# Assignment
Repeat verbatim, and only, the lines of the data below, beginning at the line that contains "def Inst.predsOf (i" and stopping after the line that contains "else w j).toNat".

# Data listing
/-! ### Leases (R33, R39) -/

/-- Home die of a range's lease. -/
def leaseDie (pa : Nat) : Nat := homeDie pa
def Lease.over (l : Lease) (base len : Nat) : Bool := l.base < base + len && base < l.base + l.len
/-- Whether a live lease overlaps a range. -/
def State.leased (s : State) (d base len : Nat) : Bool := (s.die d).leases.any fun l => l.over base len
/-- The lowest free number of a list of used ones. -/
def freeNum (used : List Nat) : Nat → Nat → Option Nat
  | 0, _ => none
  | fuel + 1, k => if used.contains k then freeNum used fuel (k + 1) else some k
/-- Take or join the lease of a range for a record: a live lease of the same range, else the lowest free number (log entry 62). -/
def State.takeLease (s : State) (base len rpa : Nat) : State × Option Nat :=
  let d := leaseDie base
  let k := s.die d
  match k.leases.find? fun l => l.base = base && l.len = len with
  | some l =>
    let f (m : Lease) : Lease := if m.num = l.num && !m.holders.contains rpa then { m with holders := m.holders ++ [rpa] } else m
    (s.setDie d { k with leases := k.leases.map f }, some l.num)
  | none =>
    match freeNum (k.leases.map (·.num)) (min 65535 (k.leases.length + 1)) 1 with
    | none => (s, none)
    | some i => (s.setDie d { k with leases := k.leases ++ [⟨i, base, len, [rpa]⟩] }, some i)
/-- LEASESTAT.BUSY clears once no lease overlaps the range of the check. -/
def State.leaseSettle (s : State) (d : Nat) : State :=
  match (s.die d).check with
  | some (b, l, _) =>
    if s.leased d b l then s else (s.setDie d { s.die d with check := none }).clrCreg (dieReg d 0x100058) 1
  | none => s
/-- A record's leases end with its residency. -/
def State.dropLeases (s : State) (rpa : Nat) : State :=
  (List.range 8).foldl (fun s d =>
    let k := s.die d
    let ls := (k.leases.map fun l => { l with holders := l.holders.filter (· ≠ rpa) }).filter (!·.holders.isEmpty)
    (s.setDie d { k with leases := ls, revokes := k.revokes.filter (·.1 ≠ rpa), unasked := k.unasked.filter (· ≠ rpa) }).leaseSettle d) s

/-! ### Records in memory (R190 to R194) -/

/-- A word of a record; who reads a record brings it through the code first (`State.unitGet`). -/
def State.recWord (s : State) (rpa i : Nat) : Word := s.rd64 (rpa + 8 * i)
/-- A barrier object's address, for RCOND 1. -/
def rcondOk (code pa : Nat) : Bool :=
  match code with
  | 0 => true
  | 1 => isBarrier pa
  | 2 | 3 => regionOf pa == .hbm || regionOf pa == .llc
  | _ => false
/-- Malformed record (R190, R192). -/
def State.recBad (s : State) (rpa : Nat) : Bool :=
  let w (i : Nat) : Word := s.recWord rpa i
  let tres := fld (w 6) 16 8
  4 < fld (w 0) 60 4 || 3 < fld (w 0) 56 4 || fld (w 0) 48 8 ≠ 0 || fld (w 0) 0 2 ≠ 0
    || fld (w 2) 0 6 ≠ 0 || fld (w 3) 52 12 ≠ 0 || fld (w 3) 0 12 ≠ 0 || fld (w 4) 0 16 ≠ 0
    || fld (w 5) 52 12 ≠ 0 || fld (w 5) 4 8 ≠ 0 || fld (w 5) 0 2 ≠ 0
    || fld (w 6) 26 2 = 3 || !(tres = 0 || (32 ≤ tres && tres ≤ 68)) || fld (w 6) 13 3 ≠ 0 || fld (w 6) 5 3 ≠ 0
    || 16 < fld (w 6) 0 5 || 16 < fld (w 6) 8 5 || fld (w 7) 52 12 ≠ 0
    || !rcondOk (fld (w 0) 56 4) (fld (w 7) 0 52)
/-- A record that is about to be read, and the word that its RCOND 2 or 3 watches, come through the code (R78). -/
def State.recGet (s : State) (rpa : Nat) : State :=
  let s := s.unitGet rpa 64
  if 2 ≤ fld (s.recWord rpa 0) 56 4 && !s.recBad rpa then s.unitGet (fld (s.recWord rpa 7) 0 52) 4 else s
/-- RCOND of a record holds (R192). -/
def State.rcondMet (s : State) (rpa : Nat) : Bool :=
  let pa := fld (s.recWord rpa 7) 0 52
  let v := fld (s.recWord rpa 6) 32 32
  let now := leNat (s.rdBytes pa 4)
  match fld (s.recWord rpa 0) 56 4 with
  | 0 => true
  | 1 => fld (s.creg pa) 48 1 ≠ v % 2
  | 2 => now ≠ v
  | _ => now = v

/-! ### Launch instances (R222 to R226) -/

def Held.new (rpa q t0 : Nat) (inst : Option (Nat × Nat × Nat)) : Held :=
  ⟨rpa, q, t0, inst, none, false, [], false, none, 0, none, none, false, 0⟩
/-- Change an instance, named by its die and area. -/
def State.mapInst (s : State) (d area : Nat) (f : Inst → Inst) : State :=
  s.mapDie d fun k => { k with insts := k.insts.map fun i => if i.area = area && !i.pending then f i else i }
def Inst.mapNode (i : Inst) (m : Nat) (f : Node → Node) : Inst :=
  { i with nodes := (i.nodes.zipIdx).map fun q => if q.2 = m then f q.1 else q.1 }
/-- Queue that the decisions about an instance name (log entry 26): its first node's. -/
def Inst.queue (i : Inst) : Nat := (i.nodes.head?.map (·.q)).getD 0
/-- A node has ended: every record ended, or it never starts. -/
def Node.over (v : Node) : Bool := if v.started then v.count ≤ v.ended else v.bad
/-- Every record of a node has been counted (R140). -/
def Node.counted (v : Node) : Bool := v.started && !v.bad && v.count ≤ v.trig
/-- Predecessors of a node. -/
def Inst.predsOf (i : Inst) (v : Node) : List Node := ((i.nodes.zipIdx).filter fun q => bitAt v.preds q.2).map (·.1)
/-- A record's bytes with some fields replaced. -/
def State.nodeRec (s : State) (i : Inst) (v : Node) (k : Nat) : List Byte :=
  let w (j : Nat) : Word := s.recWord v.template j
  (List.range 8).flatMap fun j => leBytes 8 (
    if j = 0 then putFld (w 0) 60 4 0
    else if j = 4 then putFld (w 4) 32 32 (fld (w 4) 32 32 + k)
    else if j = 6 then putFld (w 6) 31 1 (if i.dbg then 1 else 0)
    else w j).toNat
/-- Requests that a die's synchronisation engine holds in its waiting list (R342): WAITPs and phase watches. -/
def State.listed (s : State) (d : Nat) : Nat :=
  (s.ctxs.foldl (fun m kv => m + (kv.2.lq.filter fun e => match e.kind with
    | .waitp _ _ l _ => l && (match firstPa e.pieces with | some pa => homeDie pa = d | none => false)
    | _ => false).length) 0)
  + (s.dies.foldl (fun m kv => m + (kv.2.waitl.filter fun h =>
      h.watch && homeDie (fld (s.recWord h.rpa 7) 0 52) = d).length) 0)
/-- A record becomes ready now. -/
def State.makeReady (s : State) (d : Nat) (h : Held) : State :=
  s.mapDie d fun k => { k with ready := k.ready ++ [{ h with t0 := s.dieNow d, tried := [], noroom := false, watch := false }] }
/-- A record of an instance has ended, as its node and the instance keep it; `bad` with a cause bit of R225, or retired. -/
def State.instMark (s : State) (inst : Option (Nat × Nat × Nat)) (bad : Option Nat) : State :=
  match inst with
  | none => s
  | some (d, area, m) => s.mapInst d area fun i =>
      let i := i.mapNode m fun v => { v with ended := v.ended + 1, bad := v.bad || bad.isSome }
      match bad with
      | some b => { i with causes := i.causes ||| (1 <<< b) }
      | none => { i with retired := i.retired + 1 }
/-- A refused record: logged, if it is not logged already (`aux` 0), and counted; a record of a launch has ended with an error. -/
def State.refuseMark (s : State) (d : Nat) (h : Held) (aux : Nat) : State :=
  let s := if aux = 0 then s else s.logLate d ⟨5, 0, h.rpa, h.q, none, aux⟩
  (s.qCount h.q 6 1).instMark h.inst (some 0)
/-- A non-resident record is taken: ready, waiting on its condition, or refused, which is answered; with no room in the log the refusal waits
(R233). A record of a launch is taken as those of a ring and of a SPAWN are (log entry 92). -/
def State.takeMark (s : State) (d : Nat) (h : Held) : State × Bool :=
  let s := s.recGet h.rpa
  let code := fld (s.recWord h.rpa 0) 56 4
  let pa := fld (s.recWord h.rpa 7) 0 52
  let no (aux : Nat) : State × Bool :=
    if s.canLog d then (s.refuseMark d h aux, true) else (s.mapDie d fun k => { k with refq := k.refq ++ [(h, aux)] }, false)
  if s.recBad h.rpa then no 1
  else if code = 1 && !bitAt (s.creg pa) 56 then no 5
  else if s.rcondMet h.rpa then (s.makeReady d h, false)
  else
    let w := code = 1 && s.listed (homeDie pa) < 4096
    (s.mapDie d fun k => { k with waitl := k.waitl ++ [{ h with watch := w, retryAt := s.dieNow d + 256 }] }, false)
/-- A node starts: its records are written and taken into their queue. -/
def State.startNode (s : State) (d : Nat) (i : Inst) (m : Nat) (v : Node) : State :=
  let s := s.mapInst d i.area fun i => i.mapNode m fun v => { v with started := true }
  (List.range v.count).foldl (fun s k =>
    let rpa := i.area + 64 * (1 + v.first + k)
    let s := s.unitGet v.template 64
    let s := s.unitPut rpa (s.nodeRec i v k)
    let sd := v.q / 512
    (s.takeMark sd (Held.new rpa v.q (s.dieNow sd) (some (d, i.area, m)))).1) s
/-- While the harts work, nodes whose predecessors have all been counted start, a dependent as long as the log takes decisions (R233); those with a
predecessor in error never do. -/
def State.startNodes (s : State) (d area : Nat) : Nat → State
  | 0 => s
  | fuel + 1 =>
    if !s.hartsFree d then s else
    match (s.die d).insts.find? fun i => i.area = area && !i.pending with
    | none => s
    | some i =>
      if bitAt i.causes 2 then s
      else match (i.nodes.zipIdx).find? fun q => !q.1.started && !q.1.bad
          && ((i.predsOf q.1).any (·.bad) || (i.predsOf q.1).all Node.counted && (q.1.preds = 0 || s.canLog (i.queue / 512))) with
        | none => s
        | some (v, m) =>
          let s := if (i.predsOf v).any (·.bad) then s.mapInst d area fun i => i.mapNode m fun v => { v with bad := true }
            else s.startNode d i m v
          State.startNodes s d area fuel
/-- Status of a DONE word (R225). -/
def doneWord (i : Inst) : Word :=
  let st := if bitAt i.causes 2 then 4 else if bitAt i.causes 1 then 3 else if bitAt i.causes 0 then 2 else 1
  putFld (putFld (putFld 0 32 32 i.retired) 8 3 i.causes.toNat) 0 8 st
/-- Instances of a die whose nodes have all ended write DONE, while the harts work and the log takes their decisions. -/
def State.endInsts (s : State) (d : Nat) : Nat → State
  | 0 => s
  | fuel + 1 =>
    if !s.hartsFree d then s else
    match (s.die d).insts.find? fun i => !i.pending && (bitAt i.causes 2 || i.nodes.all Node.over)
        && (i.nodes.all fun v => !v.started || v.count ≤ v.ended) && s.canLog (i.queue / 512) with
    | none => s
    | some i =>
      let w := doneWord i
      let s := s.mapDie d fun k => { k with insts := k.insts.filter (· ≠ i) }
      let s := s.homeWr64 i.area w
      State.endInsts (s.logNow (i.queue / 512) ⟨8, 0, i.area, i.queue, none, fld w 0 8⟩) d fuel
/-- What follows a change of an instance. -/
def State.instStep (s : State) (d area : Nat) : State := (s.startNodes d area 65).endInsts d 64
/-- A record of an instance has ended; `bad` with a cause bit of R225, or retired. -/
def State.instEnded (s : State) (inst : Option (Nat × Nat × Nat)) (bad : Option Nat) : State :=
  match inst with
  | none => s
  | some (d, area, _) => (s.instMark inst bad).instStep d area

# Solved problem
def Inst.predsOf (i : Inst) (v : Node) : List Node := ((i.nodes.zipIdx).filter fun q => bitAt v.preds q.2).map (·.1)
/-- A record's bytes with some fields replaced. -/
def State.nodeRec (s : State) (i : Inst) (v : Node) (k : Nat) : List Byte :=
  let w (j : Nat) : Word := s.recWord v.template j
  (List.range 8).flatMap fun j => leBytes 8 (
    if j = 0 then putFld (w 0) 60 4 0
    else if j = 4 then putFld (w 4) 32 32 (fld (w 4) 32 32 + k)
    else if j = 6 then putFld (w 6) 31 1 (if i.dbg then 1 else 0)
    else w j).toNat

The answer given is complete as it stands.